Jeśli podobnie jak my, zakochałyście się w pożądanych ostatnio makijażach inspirowanych espresso lub latte, ten najnowszy trend na pewno przypadnie wam do gustu. Mowa o Cinamonn Roll Makeup, który dosłownie nawiązuje do jesiennej estetyki cynamonek, a szczególnie do ich aromatycznej przyprawy. Inspiracją do wykonania tego typu makijażu są ciepłe odcienie brązu, wpadające w odcień korzenny, piernikowy, miedziany i złoty. Poza lekko podkreślonym okiem, istotny jest tutaj subtelny róż w ciepłej tonacji i bronzer, który uwydatni kości policzkowe. Wisienką na torcie z kolei pozostają usta - błyszcząca lub satynowa pomadka, którą dobieramy w podobnym odcieniu, co cienie do powiek. Prawdziwą mistrzynią tego trendu jest Hailey Bieber, która od lat perfekcyjnie wplata ciepłe odcienie brązu w zmysłowy, ale nadal lekki i dziewczęcy makijaż.
Przypudrowane oko, cienkie brwi i wyrazisty róż - to estetyka, którą znamy od dawna. Kultowy makijaż w stylu Y2K skupiał się na kontrastowym podkreśleniu oka jasnymi, niemalże pudrowymi odcieniami. Fenomen tego makijażu tkwił w technice - cień nakładano na całą powiekę, rysowano cienką linię brwi, a usta podkreślano jasną, kremową pomadką. Trend z lat 2000. wraca teraz w wielkim stylu - w wydaniu zimowym należy pamiętać o dodaniu większej ilości różu, szczególnie w jasnych, niemalże cukierkowych odcieniach, które mają przypominać wygląd zaczerwienionej od zimna skóry.
Niezawodnym wyborem na świąteczne okazje jest również makijaż z wyraźnym akcentem na czerwone usta, które są jego kluczowym elementem. Do jego wykonania potrzebujemy konturówkę oraz szminkę, najlepiej w odcieniu krwistej lub przygaszonej czerwieni.

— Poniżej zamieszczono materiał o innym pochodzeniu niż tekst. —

-- ==== Sys2Proof/Laws/FrameLinks.lean ====
section
/-!
SUPPORT. Which parts of the state the definitions of links, ports, the reduction sequence, the slot schedule and training leave unchanged.
-/

-- one proof at a time: the package as one text would start more threads than its memory limit allows
set_option Elab.async false

namespace Sys2Proof.Machine

variable {m : List Part} {z : State}



/-! ### Links -/

theorem State.engineReads_same {s : State} {p : Nat} {die : Nat} {x : Target} {n : Nat} (h : s.Same m z)
    (_ : .seams ∈ m := by assumption) :
    (State.engineReads s p die x n).Same m z := by
  unfold State.engineReads
  exact State.polderCrosses_same (State.targetSlots_same (State.polderCrosses_same h))

theorem State.engineWrites_same {s : State} {p : Nat} {die : Nat} {x : Target} {n : Nat} (h : s.Same m z)
    (_ : .seams ∈ m := by assumption) :
    (State.engineWrites s p die x n).Same m z := by
  unfold State.engineWrites
  exact State.polderCrosses_same (State.targetSlots_same (State.polderCrosses_same h))

theorem State.engineFault_same {s : State} {p : Nat} {kind : Nat} {unit : Nat} {code : Nat} {va : Nat} (h : s.Same m z)
    (_ : .tiles ∈ m := by assumption) (_ : .conservators ∈ m := by assumption) (_ : .links ∈ m := by assumption) :
    (State.engineFault s p kind unit code va).Same m z := by
  unfold State.engineFault
  exact State.raiseMaster_same (State.recordXl_same h)

theorem State.readPiece_same {s : State} {die : Nat} {p : Nat} {kind : Nat} {unit : Nat} {va : Nat} {len : Nat} {ecc : Ecc} (h : s.Same m z)
    (_ : .tiles ∈ m := by assumption) (_ : .frames ∈ m := by assumption) (_ : .seams ∈ m := by assumption)
    (_ : .conservators ∈ m := by assumption) (_ : .links ∈ m := by assumption) (_ : .journal ∈ m := by assumption)
    (_ : .spares ∈ m := by assumption) :
    (State.readPiece s die p kind unit va len ecc).2.Same m z := by
  unfold State.readPiece
  split
  · exact State.engineFault_same h
  · split
    · exact h
    · split
      · exact State.hostError_same h
      extract_lets -underBinder +onlyGivenNames s1
      have h2 : s1.Same m z := State.countRead_same (State.engineReads_same h)
      clear_value s1
      split
      · exact State.memLost_same h2
      · exact State.memCorrected_same h2
      · exact h2

theorem State.readPieces_same {s : State} {die p kind unit : Nat} {ecc : List Ecc} {l : List (Nat × Nat)}
    (h : s.Same m z) (_ : .tiles ∈ m := by assumption) (_ : .frames ∈ m := by assumption) (_ : .seams ∈ m := by assumption)
    (_ : .conservators ∈ m := by assumption) (_ : .links ∈ m := by assumption) (_ : .journal ∈ m := by assumption)
    (_ : .spares ∈ m := by assumption) :
    (s.readPieces die p kind unit ecc l).2.Same m z := by
  induction l generalizing s ecc with
  | nil => exact h
  | cons c cs ih =>
    have h1 : (s.readPiece die p kind unit c.1 c.2 (eccAt ecc 0)).2.Same m z := State.readPiece_same h
    simp only [State.readPieces]
    split
    next s' e => rw [e] at h1; exact h1
    next bs s' e =>
      rw [e] at h1
      have h2 := ih (s := s') (ecc := ecc.drop 1) h1
      split
      next s'' e' => rw [e'] at h2; exact h2
      next r' s'' e' => rw [e'] at h2; exact h2

theorem State.masterRead_same {s : State} {die : Nat} {p : Nat} {kind : Nat} {unit : Nat} {va : Nat} {len : Nat} {ecc : List Ecc} (h : s.Same m z)
    (_ : .tiles ∈ m := by assumption) (_ : .frames ∈ m := by assumption) (_ : .seams ∈ m := by assumption)
    (_ : .conservators ∈ m := by assumption) (_ : .links ∈ m := by assumption) (_ : .journal ∈ m := by assumption)
    (_ : .spares ∈ m := by assumption) :
    (State.masterRead s die p kind unit va len ecc).2.Same m z := by
  unfold State.masterRead
  exact State.readPieces_same h

theorem State.writePieces_same {s : State} {die p kind unit : Nat} {bs : List Byte} {l : List (Nat × Nat)}
    (h : s.Same m z) (_ : .tiles ∈ m := by assumption) (_ : .memory ∈ m := by assumption) (_ : .host ∈ m := by assumption)
    (_ : .seams ∈ m := by assumption) (_ : .conservators ∈ m := by assumption) (_ : .links ∈ m := by assumption) :
    (s.writePieces die p kind unit bs l).2.Same m z := by
  induction l generalizing s bs with
  | nil => exact h
  | cons c cs ih =>
    simp only [State.writePieces]
    split
    · exact State.engineFault_same h
    · split
      · exact State.raiseMaster_same (State.showViolation_same h)
      · split
        · exact h
        · split
          · exact State.hostError_same h
          exact ih (State.landWrite_same (State.closeMerges_same (State.engineWrites_same h)))

theorem State.masterWrite_same {s : State} {die : Nat} {p : Nat} {kind : Nat} {unit : Nat} {va : Nat} {bs : List Byte} (h : s.Same m z)
    (_ : .tiles ∈ m := by assumption) (_ : .memory ∈ m := by assumption) (_ : .host ∈ m := by assumption)
    (_ : .seams ∈ m := by assumption) (_ : .conservators ∈ m := by assumption) (_ : .links ∈ m := by assumption) :
    (State.masterWrite s die p kind unit va bs).2.Same m z := by
  unfold State.masterWrite
  exact State.writePieces_same h

theorem State.dropMessage_same {s : State} {n : Nat} (h : s.Same m z) :
    (State.dropMessage s n).Same m z := by
  unfold State.dropMessage
  exact State.setIrq_same (State.bump_same h)

theorem State.digest_same {s : State} {sum : Nat} {count : Nat} {z4 : LinkMsg} (h : s.Same m z) :
    (State.digest s sum count z4).Same m z := by
  unfold State.digest
  exact State.bump64_same (State.bump64_same h)

theorem State.useCtx_same {s : State} {n : Nat} {peer : Nat} {f : PeerCtx → PeerCtx} (h : s.Same m z)
    (_ : .links ∈ m := by assumption) :
    (State.useCtx s n peer f).Same m z := by
  unfold State.useCtx
  extract_lets -underBinder +onlyGivenNames n1
  exact State.modLinks_same h

theorem State.putFlit_same {s : State} {n : Nat} {null : Bool} {f : Flit} (h : s.Same m z) (_ : .links ∈ m := by assumption) :
    (State.putFlit s n null f).Same m z := by
  unfold State.putFlit
  extract_lets -underBinder +onlyGivenNames n1 n2 n3 s4
  have h5 : s4.Same m z := State.modLinks_same (State.bump64_same h)
  clear_value s4
  exact State.modPort_same h5

theorem State.putNew_same {s : State} {n : Nat} {f : Flit} (h : s.Same m z) (_ : .links ∈ m := by assumption) :
    (State.putNew s n f).Same m z := by
  unfold State.putNew
  extract_lets -underBinder +onlyGivenNames n1
  exact State.modPort_same (State.putFlit_same h)

theorem State.putNulls_same {s : State} {n k : Nat} (h : s.Same m z)
    (_ : .links ∈ m := by assumption) : (s.putNulls n k).Same m z := by
  induction k generalizing s with
  | zero => exact h
  | succ k ih =>
    unfold State.putNulls
    exact State.Same.ite (ih (State.putFlit_same h)) h

theorem State.settlePorts_same {s : State} (h : s.Same m z) (_ : .links ∈ m := by assumption) :
    (State.settlePorts s).Same m z := by
  unfold State.settlePorts
  refine State.forEach_same h ?_
  intro s1 x3 h2
  exact State.Same.ite (State.putNulls_same h2) h2

theorem State.giveFlits_same {s : State} {o : OutMsg} {count : Nat} (h : s.Same m z) (_ : .links ∈ m := by assumption) :
    (State.giveFlits s o count).Same m z := by
  unfold State.giveFlits
  split
  · exact State.Same.ite (State.modPort_same h) h
  · exact h

theorem State.giveBack_same {s : State} {o : OutMsg} (h : s.Same m z) (_ : .links ∈ m := by assumption) :
    (State.giveBack s o).Same m z := by
  unfold State.giveBack
  exact State.giveFlits_same h

theorem State.sendFlit_same {s : State} {n : Nat} {o : OutMsg} {f : Flit} (h : s.Same m z) (_ : .links ∈ m := by assumption) :
    (State.sendFlit s n o f).Same m z := by
  unfold State.sendFlit
  extract_lets -underBinder +onlyGivenNames n1 s2
  have h3 : s2.Same m z := State.giveFlits_same (State.modPort_same (State.putNew_same h))
  clear_value s2
  exact State.Same.ite (State.modLinks_same h3) h3

theorem State.pumpFlits_same {s : State} {n k : Nat} (h : s.Same m z)
    (_ : .links ∈ m := by assumption) : (s.pumpFlits n k).Same m z := by
  induction k generalizing s with
  | zero => exact h
  | succ k ih =>
    unfold State.pumpFlits
    dsimp only
    split
    · exact h
    · split
      · exact h
      · exact ih (State.sendFlit_same h)

theorem State.putFrame_same {s : State} {n : Nat} {type : Nat} {z4 : LinkMsg} (h : s.Same m z) (_ : .links ∈ m := by assumption) :
    (State.putFrame s n type z4).Same m z := by
  unfold State.putFrame
  extract_lets -underBinder +onlyGivenNames n1
  exact State.modLinks_same (State.bump64_same h)

theorem State.pauseChannel_same {s : State} {n : Nat} {vc : BitVec 2} (h : s.Same m z) (_ : .links ∈ m := by assumption) :
    (State.pauseChannel s n vc).Same m z := by
  unfold State.pauseChannel
  extract_lets -underBinder +onlyGivenNames n1
  have h2 : n1.2.Same m z := State.draw_same h
  clear_value n1
  refine State.Same.ite ?_ h2
  extract_lets -underBinder +onlyGivenNames n3
  exact State.modLinks_same (State.bump64_same h2)

theorem State.emit_same {s : State} {n : Nat} {o : OutMsg} (h : s.Same m z) (_ : .links ∈ m := by assumption) :
    (State.emit s n o).Same m z := by
  unfold State.emit
  refine State.Same.ite (State.modLinks_same (State.giveBack_same (State.putFrame_same h))) ?_
  extract_lets -underBinder +onlyGivenNames n1 n2 n3 n4
  exact State.modLinks_same (State.useCtx_same (State.giveBack_same (State.putFrame_same h)))

theorem State.pumpFrames_same {s : State} {n : Nat} {kept l : List OutMsg} (h : s.Same m z)
    (_ : .links ∈ m := by assumption) :
    (s.pumpFrames n kept l).Same m z := by
  induction l generalizing s kept with
  | nil => exact State.modPort_same h
  | cons o rest ih =>
    unfold State.pumpFrames
    split
    · exact ih h
    · exact ih (State.emit_same h)

theorem State.countPortStall_same {s : State} {n : Nat} (h : s.Same m z) (_ : .links ∈ m := by assumption) :
    (State.countPortStall s n).Same m z := by
  unfold State.countPortStall
  exact State.modPort_same (State.bump_same h)

theorem State.dropWaiting_same {s : State} {n : Nat} (h : s.Same m z) (_ : .links ∈ m := by assumption) :
    (State.dropWaiting s n).Same m z := by
  unfold State.dropWaiting
  refine State.modPort_same ?_
  refine State.countPortStall_same ?_
  refine State.forEach_same h ?_
  intro s1 x3 h2
  exact State.dropMessage_same (State.giveFlits_same h2)

theorem State.pumpPort_same {s : State} {n : Nat} (h : s.Same m z) (_ : .links ∈ m := by assumption) :
    (State.pumpPort s n).Same m z := by
  unfold State.pumpPort
  extract_lets -underBinder +onlyGivenNames n1
  refine State.Same.ite h ?_
  extract_lets -underBinder +onlyGivenNames s2
  have h3 : s2.Same m z := State.countPortStall_same h
  clear_value s2
  extract_lets -underBinder +onlyGivenNames n4
  exact State.Same.ite (State.pumpFlits_same h3) (State.pumpFrames_same h3)

theorem State.enqueue_same {s : State} {n : Nat} {type : Nat} {z4 : LinkMsg} {came : Option (Nat × Nat)} (h : s.Same m z)
    (_ : .links ∈ m := by assumption) :
    (State.enqueue s n type z4 came).Same m z := by
  unfold State.enqueue
  extract_lets -underBinder +onlyGivenNames n1
  exact State.pumpPort_same (State.modPort_same h)

theorem State.number_same {s : State} {n : Nat} {p : Nat} {z4 : LinkMsg} (h : s.Same m z) (_ : .links ∈ m := by assumption) :
    (State.number s n p z4).2.Same m z := by
  unfold State.number
  extract_lets -underBinder +onlyGivenNames n1 n2 n3
  exact State.digest_same (State.modLinks_same h)

theorem State.handOver_same {s : State} {n : Nat} {p : Nat} {type : Nat} {z5 : LinkMsg} (h : s.Same m z)
    (_ : .links ∈ m := by assumption) :
    (State.handOver s n p type z5).Same m z := by
  unfold State.handOver
  extract_lets -underBinder +onlyGivenNames n1
  have h2 : n1.2.Same m z := State.number_same h
  clear_value n1
  exact State.enqueue_same h2

theorem State.sendDirect_same {s : State} {p : Nat} {type : Nat} {z4 : LinkMsg} (h : s.Same m z)
    (_ : .links ∈ m := by assumption) :
    (State.sendDirect s p type z4).Same m z := by
  unfold State.sendDirect
  split
  · exact State.handOver_same h
  · exact State.dropMessage_same h
  · exact h

theorem State.signalTile_same {s : State} {n : Nat} {p : Nat} {tile : Nat} {ctr : Nat} (h : s.Same m z)
    (_ : .seams ∈ m := by assumption) :
    (State.signalTile s n p tile ctr).Same m z := by
  unfold State.signalTile
  split
  · exact State.Same.ite h (State.modNets_same (State.signalCrosses_same h))
  · exact h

Jeśli wolicie bardziej podkręconą wersję, postawcie na efekt ombre - w tym przypadku warto sięgnąć po ciemniejszą konturówkę, którą delikatnie rozblendujecie z pomadką, tworząc efekt płynnego przejścia. Czerwone usta zwracają największą uwagę, dlatego możemy zrezygnować z domalowywania kresek eyelinerem i mocnego podkreślania oka, by uzyskać świeży i lekki wygląd.